### DESCRIPTION OF THE TASK
Check each line of the listing for the word "after" and report the ones that have it.

[Opening RECORDS SHOWN section]

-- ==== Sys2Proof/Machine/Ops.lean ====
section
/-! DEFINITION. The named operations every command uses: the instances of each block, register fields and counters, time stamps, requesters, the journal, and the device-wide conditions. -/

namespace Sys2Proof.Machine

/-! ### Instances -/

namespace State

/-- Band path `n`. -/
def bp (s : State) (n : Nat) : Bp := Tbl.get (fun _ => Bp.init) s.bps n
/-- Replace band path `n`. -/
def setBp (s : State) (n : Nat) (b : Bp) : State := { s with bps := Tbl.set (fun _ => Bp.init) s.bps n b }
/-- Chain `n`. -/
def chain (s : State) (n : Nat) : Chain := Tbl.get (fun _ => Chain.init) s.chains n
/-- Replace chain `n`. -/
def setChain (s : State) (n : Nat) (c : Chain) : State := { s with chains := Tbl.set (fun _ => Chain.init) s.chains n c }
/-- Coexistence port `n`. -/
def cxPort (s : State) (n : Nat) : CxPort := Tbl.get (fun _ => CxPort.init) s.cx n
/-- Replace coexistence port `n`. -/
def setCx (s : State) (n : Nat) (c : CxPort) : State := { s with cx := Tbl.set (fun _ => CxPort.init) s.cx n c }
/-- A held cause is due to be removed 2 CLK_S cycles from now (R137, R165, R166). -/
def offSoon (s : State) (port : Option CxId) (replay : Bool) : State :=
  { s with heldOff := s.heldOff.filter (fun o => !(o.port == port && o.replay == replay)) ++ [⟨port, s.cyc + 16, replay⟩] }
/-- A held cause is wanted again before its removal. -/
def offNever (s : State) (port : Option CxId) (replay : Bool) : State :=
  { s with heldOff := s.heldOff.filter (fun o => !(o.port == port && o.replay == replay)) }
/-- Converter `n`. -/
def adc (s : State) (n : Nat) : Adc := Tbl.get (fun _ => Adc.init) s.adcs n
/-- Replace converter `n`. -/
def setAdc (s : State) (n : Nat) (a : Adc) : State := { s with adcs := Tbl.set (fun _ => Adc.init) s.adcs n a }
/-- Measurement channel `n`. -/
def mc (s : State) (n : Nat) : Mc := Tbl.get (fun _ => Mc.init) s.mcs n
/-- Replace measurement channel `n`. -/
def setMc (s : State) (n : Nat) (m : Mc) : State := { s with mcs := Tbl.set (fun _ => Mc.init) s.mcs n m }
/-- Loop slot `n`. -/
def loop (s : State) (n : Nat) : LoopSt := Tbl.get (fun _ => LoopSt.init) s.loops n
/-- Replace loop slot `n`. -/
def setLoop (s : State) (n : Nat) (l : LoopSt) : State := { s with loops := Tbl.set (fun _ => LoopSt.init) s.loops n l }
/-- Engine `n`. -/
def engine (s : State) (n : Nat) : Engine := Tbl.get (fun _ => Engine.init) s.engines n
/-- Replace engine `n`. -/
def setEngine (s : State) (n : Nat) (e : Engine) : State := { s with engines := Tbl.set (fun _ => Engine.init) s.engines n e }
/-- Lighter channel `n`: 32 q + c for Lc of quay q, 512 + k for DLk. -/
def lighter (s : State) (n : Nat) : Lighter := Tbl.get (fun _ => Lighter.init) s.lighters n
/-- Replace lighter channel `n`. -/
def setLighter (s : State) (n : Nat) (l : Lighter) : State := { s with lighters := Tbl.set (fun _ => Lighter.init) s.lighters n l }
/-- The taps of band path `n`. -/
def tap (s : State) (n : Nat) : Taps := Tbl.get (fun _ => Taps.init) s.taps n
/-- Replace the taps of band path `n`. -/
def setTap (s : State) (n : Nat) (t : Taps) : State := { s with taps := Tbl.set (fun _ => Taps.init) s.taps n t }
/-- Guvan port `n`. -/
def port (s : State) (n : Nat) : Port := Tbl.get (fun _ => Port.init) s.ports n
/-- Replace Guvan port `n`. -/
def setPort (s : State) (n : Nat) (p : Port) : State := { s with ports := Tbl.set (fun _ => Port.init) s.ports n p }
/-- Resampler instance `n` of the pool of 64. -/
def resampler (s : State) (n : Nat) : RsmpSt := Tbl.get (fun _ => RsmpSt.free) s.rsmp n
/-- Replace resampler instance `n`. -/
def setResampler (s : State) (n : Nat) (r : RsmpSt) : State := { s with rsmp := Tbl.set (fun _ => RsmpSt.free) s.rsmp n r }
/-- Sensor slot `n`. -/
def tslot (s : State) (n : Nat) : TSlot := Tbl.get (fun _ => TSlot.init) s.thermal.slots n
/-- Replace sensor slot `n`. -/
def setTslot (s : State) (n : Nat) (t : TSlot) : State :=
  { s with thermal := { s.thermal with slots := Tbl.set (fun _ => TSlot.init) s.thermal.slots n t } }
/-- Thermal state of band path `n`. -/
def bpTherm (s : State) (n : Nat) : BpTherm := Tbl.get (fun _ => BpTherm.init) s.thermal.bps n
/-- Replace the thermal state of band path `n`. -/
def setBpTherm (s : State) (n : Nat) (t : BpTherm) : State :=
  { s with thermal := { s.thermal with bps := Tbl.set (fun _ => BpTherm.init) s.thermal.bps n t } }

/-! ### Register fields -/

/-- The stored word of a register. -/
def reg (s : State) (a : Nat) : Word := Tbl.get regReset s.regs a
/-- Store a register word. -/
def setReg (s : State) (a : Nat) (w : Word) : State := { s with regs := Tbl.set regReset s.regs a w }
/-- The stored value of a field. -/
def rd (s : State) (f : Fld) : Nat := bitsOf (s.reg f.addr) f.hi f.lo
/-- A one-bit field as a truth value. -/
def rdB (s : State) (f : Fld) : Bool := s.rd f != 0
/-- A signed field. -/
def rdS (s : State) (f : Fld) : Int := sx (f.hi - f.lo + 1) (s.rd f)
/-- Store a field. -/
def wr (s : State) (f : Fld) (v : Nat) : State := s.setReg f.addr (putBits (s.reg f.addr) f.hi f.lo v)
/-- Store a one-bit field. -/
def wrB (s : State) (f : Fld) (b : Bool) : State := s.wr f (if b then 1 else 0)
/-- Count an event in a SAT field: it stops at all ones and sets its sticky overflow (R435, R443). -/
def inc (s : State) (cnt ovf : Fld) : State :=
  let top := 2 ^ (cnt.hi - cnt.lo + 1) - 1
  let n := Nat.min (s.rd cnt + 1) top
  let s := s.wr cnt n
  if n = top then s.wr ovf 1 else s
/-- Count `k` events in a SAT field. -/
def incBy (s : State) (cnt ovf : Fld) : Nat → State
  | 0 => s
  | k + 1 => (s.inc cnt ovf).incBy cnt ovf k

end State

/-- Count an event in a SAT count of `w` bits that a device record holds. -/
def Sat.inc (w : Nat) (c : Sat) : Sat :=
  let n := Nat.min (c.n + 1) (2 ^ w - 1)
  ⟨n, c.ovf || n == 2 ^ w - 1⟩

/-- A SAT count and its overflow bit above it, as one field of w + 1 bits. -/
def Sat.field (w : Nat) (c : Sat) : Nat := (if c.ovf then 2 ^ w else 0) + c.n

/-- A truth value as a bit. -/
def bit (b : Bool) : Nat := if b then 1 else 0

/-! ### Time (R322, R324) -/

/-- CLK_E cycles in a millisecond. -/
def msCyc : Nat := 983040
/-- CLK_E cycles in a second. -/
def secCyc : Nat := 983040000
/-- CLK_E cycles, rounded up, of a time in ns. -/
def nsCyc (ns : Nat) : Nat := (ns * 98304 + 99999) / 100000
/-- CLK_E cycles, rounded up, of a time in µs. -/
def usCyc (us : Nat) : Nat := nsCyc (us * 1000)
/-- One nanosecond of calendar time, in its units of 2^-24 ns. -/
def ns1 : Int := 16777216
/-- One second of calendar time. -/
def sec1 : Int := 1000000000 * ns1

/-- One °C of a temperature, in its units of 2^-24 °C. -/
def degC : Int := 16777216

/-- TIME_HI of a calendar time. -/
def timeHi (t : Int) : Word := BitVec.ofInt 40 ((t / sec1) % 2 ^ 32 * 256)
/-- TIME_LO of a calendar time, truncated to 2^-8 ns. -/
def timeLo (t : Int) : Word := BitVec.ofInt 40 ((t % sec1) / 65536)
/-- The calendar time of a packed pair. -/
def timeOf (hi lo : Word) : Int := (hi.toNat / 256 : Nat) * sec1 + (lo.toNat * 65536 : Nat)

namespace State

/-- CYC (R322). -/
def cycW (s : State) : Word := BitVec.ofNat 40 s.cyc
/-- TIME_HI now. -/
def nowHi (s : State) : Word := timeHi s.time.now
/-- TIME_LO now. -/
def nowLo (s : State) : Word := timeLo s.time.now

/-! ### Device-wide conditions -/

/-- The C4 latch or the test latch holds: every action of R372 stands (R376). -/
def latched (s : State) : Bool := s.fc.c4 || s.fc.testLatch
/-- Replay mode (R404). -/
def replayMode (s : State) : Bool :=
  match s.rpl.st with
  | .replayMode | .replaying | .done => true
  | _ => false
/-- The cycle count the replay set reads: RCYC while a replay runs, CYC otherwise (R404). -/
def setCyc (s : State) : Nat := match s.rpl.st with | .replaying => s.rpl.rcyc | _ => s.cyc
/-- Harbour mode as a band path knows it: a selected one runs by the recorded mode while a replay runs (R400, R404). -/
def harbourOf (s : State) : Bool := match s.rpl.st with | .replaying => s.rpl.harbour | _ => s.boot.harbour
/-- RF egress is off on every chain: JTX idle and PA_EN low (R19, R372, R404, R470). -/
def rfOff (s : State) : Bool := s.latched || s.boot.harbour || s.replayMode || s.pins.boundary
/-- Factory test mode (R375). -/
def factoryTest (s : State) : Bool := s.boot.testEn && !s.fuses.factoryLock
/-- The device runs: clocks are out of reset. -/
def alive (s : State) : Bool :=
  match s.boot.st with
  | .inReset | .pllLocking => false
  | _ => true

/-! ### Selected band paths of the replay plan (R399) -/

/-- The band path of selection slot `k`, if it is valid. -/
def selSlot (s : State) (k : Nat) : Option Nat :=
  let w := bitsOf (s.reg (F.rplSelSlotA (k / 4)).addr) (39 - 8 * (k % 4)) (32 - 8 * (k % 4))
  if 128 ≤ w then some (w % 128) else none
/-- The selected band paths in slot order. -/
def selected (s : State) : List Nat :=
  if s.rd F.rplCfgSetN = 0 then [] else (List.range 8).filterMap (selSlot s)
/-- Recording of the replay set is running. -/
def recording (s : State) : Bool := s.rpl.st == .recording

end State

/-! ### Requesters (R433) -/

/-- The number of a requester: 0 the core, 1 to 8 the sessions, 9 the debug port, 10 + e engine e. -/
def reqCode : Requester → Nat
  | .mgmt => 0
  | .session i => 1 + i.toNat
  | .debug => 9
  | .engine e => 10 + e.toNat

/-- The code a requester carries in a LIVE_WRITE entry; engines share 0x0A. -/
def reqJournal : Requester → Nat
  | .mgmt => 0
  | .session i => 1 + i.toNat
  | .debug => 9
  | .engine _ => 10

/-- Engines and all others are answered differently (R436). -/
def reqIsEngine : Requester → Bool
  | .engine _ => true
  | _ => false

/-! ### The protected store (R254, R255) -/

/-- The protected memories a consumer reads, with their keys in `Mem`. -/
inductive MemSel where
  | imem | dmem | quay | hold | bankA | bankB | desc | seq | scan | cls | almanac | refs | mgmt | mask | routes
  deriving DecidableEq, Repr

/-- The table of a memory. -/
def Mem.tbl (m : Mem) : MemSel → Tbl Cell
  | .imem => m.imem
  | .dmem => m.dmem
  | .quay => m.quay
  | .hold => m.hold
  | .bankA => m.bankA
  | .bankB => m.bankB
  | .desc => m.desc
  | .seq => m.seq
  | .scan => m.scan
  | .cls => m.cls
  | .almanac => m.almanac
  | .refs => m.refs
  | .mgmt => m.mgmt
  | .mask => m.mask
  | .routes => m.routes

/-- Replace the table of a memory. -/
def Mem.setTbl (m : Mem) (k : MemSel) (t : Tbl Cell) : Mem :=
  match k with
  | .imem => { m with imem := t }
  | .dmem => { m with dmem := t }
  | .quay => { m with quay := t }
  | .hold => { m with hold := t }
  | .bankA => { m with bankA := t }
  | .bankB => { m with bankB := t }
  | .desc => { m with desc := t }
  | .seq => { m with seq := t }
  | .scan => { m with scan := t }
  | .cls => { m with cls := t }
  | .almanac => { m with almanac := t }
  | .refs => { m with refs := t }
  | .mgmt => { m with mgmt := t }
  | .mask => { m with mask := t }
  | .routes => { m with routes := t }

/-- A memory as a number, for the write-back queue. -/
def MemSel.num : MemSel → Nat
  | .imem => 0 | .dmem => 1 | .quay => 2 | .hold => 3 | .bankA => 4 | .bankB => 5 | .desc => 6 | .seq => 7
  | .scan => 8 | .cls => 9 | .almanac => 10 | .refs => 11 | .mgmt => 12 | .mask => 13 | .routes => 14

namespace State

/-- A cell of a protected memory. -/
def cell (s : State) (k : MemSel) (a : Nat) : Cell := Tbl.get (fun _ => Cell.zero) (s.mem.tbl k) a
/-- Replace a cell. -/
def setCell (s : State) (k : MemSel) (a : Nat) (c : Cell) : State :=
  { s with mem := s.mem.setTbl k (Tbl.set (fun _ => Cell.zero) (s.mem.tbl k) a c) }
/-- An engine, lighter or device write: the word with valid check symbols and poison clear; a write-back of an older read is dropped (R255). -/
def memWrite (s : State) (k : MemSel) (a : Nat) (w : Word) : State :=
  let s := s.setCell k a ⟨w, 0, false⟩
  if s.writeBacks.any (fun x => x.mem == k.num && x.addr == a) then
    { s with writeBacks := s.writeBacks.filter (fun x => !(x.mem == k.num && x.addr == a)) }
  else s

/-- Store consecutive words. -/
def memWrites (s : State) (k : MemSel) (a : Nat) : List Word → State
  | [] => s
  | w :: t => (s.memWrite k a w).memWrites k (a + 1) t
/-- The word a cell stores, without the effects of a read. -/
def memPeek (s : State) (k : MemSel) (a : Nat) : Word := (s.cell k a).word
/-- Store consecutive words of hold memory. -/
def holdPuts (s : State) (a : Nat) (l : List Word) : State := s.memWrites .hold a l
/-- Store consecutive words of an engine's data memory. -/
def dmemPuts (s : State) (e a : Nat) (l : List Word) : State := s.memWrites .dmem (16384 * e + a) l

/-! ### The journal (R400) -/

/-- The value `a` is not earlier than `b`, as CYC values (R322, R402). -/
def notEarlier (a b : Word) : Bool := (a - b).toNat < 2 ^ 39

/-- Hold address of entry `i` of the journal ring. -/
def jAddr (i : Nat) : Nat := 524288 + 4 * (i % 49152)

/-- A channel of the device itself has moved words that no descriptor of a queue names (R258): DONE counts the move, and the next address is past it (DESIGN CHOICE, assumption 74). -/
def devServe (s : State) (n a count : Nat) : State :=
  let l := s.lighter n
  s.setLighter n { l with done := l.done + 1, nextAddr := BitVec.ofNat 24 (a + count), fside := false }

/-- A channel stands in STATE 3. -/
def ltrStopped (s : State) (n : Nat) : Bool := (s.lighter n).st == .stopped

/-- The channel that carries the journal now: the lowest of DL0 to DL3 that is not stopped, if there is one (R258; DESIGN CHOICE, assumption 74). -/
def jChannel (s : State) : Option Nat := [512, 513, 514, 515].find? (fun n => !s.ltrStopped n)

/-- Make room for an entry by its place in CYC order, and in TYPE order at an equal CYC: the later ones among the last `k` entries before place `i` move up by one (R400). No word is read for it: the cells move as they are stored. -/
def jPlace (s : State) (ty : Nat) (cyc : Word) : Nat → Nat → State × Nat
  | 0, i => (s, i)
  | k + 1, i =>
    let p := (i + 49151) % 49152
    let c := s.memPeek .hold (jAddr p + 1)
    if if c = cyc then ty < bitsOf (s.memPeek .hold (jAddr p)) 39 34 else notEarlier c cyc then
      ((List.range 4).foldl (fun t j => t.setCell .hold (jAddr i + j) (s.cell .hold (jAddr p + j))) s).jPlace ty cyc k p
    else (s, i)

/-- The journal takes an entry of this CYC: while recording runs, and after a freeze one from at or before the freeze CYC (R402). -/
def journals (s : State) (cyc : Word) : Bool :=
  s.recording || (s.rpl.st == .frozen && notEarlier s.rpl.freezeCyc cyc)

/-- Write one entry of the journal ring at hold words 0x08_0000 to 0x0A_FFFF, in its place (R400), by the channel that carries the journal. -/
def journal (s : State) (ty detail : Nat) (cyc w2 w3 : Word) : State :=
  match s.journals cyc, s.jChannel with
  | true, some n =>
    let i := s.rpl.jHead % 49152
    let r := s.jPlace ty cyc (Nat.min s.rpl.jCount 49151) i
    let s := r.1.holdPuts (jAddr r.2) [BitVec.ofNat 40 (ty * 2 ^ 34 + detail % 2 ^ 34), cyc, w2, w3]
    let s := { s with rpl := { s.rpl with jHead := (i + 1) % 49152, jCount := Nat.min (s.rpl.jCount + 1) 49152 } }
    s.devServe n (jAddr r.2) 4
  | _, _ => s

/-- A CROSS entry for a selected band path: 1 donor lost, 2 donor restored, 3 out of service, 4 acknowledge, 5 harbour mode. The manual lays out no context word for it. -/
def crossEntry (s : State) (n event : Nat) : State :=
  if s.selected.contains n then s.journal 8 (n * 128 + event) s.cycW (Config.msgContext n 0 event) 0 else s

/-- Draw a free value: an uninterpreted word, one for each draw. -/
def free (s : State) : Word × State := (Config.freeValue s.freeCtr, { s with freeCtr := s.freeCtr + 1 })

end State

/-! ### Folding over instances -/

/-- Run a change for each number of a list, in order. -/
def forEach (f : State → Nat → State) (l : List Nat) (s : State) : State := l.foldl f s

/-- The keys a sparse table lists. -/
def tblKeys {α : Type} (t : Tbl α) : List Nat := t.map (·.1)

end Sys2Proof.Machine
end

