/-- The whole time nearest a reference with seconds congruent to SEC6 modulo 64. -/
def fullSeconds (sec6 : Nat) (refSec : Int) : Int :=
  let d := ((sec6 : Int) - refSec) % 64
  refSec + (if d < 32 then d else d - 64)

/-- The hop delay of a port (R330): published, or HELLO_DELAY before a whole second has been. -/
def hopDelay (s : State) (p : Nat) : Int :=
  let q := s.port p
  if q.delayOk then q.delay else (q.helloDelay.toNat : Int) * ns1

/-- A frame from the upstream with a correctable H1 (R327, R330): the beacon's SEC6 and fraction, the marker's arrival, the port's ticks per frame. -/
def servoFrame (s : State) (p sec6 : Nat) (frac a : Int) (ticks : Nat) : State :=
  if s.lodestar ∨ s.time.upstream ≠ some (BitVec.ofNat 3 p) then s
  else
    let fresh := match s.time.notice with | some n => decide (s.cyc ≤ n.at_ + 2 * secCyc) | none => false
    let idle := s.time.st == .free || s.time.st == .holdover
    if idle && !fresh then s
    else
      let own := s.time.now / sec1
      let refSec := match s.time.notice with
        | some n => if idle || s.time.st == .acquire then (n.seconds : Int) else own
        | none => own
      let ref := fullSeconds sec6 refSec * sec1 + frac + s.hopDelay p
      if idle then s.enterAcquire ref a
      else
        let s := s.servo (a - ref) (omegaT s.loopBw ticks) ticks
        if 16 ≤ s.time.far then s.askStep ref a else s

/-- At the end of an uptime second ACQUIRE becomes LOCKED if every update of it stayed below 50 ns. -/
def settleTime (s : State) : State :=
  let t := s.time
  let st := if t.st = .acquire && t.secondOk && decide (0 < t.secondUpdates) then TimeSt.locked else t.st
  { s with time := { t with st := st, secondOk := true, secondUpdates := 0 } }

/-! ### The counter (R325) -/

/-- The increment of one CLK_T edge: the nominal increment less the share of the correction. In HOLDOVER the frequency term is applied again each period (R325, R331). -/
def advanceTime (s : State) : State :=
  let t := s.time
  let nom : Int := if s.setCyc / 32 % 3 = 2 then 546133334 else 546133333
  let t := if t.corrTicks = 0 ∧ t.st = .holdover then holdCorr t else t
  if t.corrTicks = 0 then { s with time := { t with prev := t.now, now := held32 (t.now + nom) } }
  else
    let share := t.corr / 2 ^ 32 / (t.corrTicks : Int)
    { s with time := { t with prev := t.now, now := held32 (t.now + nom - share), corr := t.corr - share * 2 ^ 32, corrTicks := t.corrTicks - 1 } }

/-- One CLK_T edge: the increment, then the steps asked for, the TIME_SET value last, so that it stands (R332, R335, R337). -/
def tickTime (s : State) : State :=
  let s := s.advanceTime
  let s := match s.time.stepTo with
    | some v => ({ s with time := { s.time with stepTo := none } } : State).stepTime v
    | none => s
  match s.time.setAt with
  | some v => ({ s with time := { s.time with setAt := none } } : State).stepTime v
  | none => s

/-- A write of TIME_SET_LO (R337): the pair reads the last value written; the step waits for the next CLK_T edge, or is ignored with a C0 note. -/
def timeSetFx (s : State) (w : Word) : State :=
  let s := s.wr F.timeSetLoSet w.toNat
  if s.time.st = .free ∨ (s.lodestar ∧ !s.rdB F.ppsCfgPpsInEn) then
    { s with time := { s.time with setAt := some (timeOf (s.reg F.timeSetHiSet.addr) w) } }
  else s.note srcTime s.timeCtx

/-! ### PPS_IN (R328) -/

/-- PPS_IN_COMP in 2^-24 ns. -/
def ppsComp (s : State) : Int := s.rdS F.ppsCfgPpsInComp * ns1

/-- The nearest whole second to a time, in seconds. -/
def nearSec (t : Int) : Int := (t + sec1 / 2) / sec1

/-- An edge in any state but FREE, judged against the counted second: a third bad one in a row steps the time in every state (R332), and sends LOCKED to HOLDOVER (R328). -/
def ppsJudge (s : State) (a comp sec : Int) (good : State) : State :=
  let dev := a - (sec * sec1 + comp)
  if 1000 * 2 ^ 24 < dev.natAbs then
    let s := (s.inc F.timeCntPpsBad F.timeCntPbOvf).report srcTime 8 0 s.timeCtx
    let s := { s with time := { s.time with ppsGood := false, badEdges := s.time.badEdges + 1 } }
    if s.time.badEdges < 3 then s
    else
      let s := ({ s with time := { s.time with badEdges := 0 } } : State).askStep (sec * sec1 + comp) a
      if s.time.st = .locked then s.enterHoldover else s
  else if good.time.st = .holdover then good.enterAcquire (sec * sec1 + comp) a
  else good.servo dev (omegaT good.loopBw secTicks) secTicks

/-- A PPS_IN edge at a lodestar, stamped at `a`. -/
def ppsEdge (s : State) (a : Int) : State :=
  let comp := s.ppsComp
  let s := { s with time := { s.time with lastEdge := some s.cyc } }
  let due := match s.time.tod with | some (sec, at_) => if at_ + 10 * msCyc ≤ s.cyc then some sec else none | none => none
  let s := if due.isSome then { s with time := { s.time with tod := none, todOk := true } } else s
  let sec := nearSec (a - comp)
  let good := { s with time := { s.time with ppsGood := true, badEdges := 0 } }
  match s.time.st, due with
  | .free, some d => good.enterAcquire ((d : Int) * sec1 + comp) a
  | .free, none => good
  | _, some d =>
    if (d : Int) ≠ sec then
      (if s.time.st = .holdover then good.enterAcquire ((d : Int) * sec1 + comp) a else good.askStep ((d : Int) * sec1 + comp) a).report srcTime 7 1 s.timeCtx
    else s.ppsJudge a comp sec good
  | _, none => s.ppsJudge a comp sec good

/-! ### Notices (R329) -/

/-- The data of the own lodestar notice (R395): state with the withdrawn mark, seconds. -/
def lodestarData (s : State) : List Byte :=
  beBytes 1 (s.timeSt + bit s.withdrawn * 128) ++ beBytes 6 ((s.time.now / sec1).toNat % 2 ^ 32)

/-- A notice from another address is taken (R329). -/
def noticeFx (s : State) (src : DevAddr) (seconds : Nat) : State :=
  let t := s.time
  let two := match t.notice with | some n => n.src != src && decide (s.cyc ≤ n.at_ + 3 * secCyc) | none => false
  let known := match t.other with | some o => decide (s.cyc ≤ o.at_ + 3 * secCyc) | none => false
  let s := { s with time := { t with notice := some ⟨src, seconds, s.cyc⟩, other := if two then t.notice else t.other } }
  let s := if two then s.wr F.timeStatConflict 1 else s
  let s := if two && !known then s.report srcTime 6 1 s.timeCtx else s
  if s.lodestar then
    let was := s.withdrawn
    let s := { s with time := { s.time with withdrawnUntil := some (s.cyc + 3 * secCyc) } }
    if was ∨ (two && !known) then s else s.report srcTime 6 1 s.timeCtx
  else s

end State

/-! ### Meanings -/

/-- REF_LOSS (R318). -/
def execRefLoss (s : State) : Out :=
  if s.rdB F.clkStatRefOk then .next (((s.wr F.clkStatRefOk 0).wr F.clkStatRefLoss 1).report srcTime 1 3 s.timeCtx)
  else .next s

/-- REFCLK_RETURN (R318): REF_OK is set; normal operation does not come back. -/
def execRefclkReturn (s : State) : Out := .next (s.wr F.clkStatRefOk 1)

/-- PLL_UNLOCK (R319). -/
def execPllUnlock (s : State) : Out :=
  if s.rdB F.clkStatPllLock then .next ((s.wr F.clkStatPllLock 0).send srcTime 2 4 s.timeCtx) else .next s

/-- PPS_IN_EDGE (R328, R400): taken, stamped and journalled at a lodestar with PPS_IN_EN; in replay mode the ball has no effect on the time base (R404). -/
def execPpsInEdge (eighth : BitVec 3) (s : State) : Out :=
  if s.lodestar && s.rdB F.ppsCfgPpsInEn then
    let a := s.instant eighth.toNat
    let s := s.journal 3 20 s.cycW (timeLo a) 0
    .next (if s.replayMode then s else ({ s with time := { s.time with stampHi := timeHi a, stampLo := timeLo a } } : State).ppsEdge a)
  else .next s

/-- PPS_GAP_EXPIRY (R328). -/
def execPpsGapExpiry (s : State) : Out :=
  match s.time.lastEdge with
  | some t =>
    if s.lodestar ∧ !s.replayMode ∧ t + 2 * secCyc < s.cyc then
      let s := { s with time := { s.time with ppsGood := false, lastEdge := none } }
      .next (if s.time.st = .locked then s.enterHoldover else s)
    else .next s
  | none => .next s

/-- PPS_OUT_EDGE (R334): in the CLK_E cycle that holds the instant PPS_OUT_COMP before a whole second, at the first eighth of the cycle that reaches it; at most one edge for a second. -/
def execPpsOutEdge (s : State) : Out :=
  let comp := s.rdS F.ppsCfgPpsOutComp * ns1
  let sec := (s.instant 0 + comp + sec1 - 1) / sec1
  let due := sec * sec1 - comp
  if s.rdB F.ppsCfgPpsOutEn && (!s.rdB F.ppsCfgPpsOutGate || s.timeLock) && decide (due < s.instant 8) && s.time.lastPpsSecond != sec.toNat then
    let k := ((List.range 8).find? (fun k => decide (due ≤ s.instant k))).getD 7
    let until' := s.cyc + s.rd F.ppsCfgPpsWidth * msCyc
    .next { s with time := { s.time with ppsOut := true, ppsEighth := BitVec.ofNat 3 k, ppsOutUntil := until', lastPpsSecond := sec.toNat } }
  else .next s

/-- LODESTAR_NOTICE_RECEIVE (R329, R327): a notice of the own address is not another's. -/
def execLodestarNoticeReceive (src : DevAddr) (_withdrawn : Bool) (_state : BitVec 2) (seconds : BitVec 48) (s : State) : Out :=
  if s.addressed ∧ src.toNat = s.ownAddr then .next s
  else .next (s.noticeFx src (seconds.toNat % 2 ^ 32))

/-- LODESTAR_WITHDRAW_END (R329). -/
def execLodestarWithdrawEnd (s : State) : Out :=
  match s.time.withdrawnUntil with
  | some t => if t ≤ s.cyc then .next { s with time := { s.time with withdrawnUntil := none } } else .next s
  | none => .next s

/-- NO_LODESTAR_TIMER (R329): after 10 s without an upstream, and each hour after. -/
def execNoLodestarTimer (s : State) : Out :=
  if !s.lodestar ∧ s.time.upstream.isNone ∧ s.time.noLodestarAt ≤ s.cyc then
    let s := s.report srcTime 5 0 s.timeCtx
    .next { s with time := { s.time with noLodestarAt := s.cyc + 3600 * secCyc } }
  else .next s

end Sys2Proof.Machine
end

[Closing RECORDS SHOWN section]

### TASK ANSWER
/-- The journal takes an entry of this CYC: while recording runs, and after a freeze one from at or before the freeze CYC (R402). -/
/-- NO_LODESTAR_TIMER (R329): after 10 s without an upstream, and each hour after. -/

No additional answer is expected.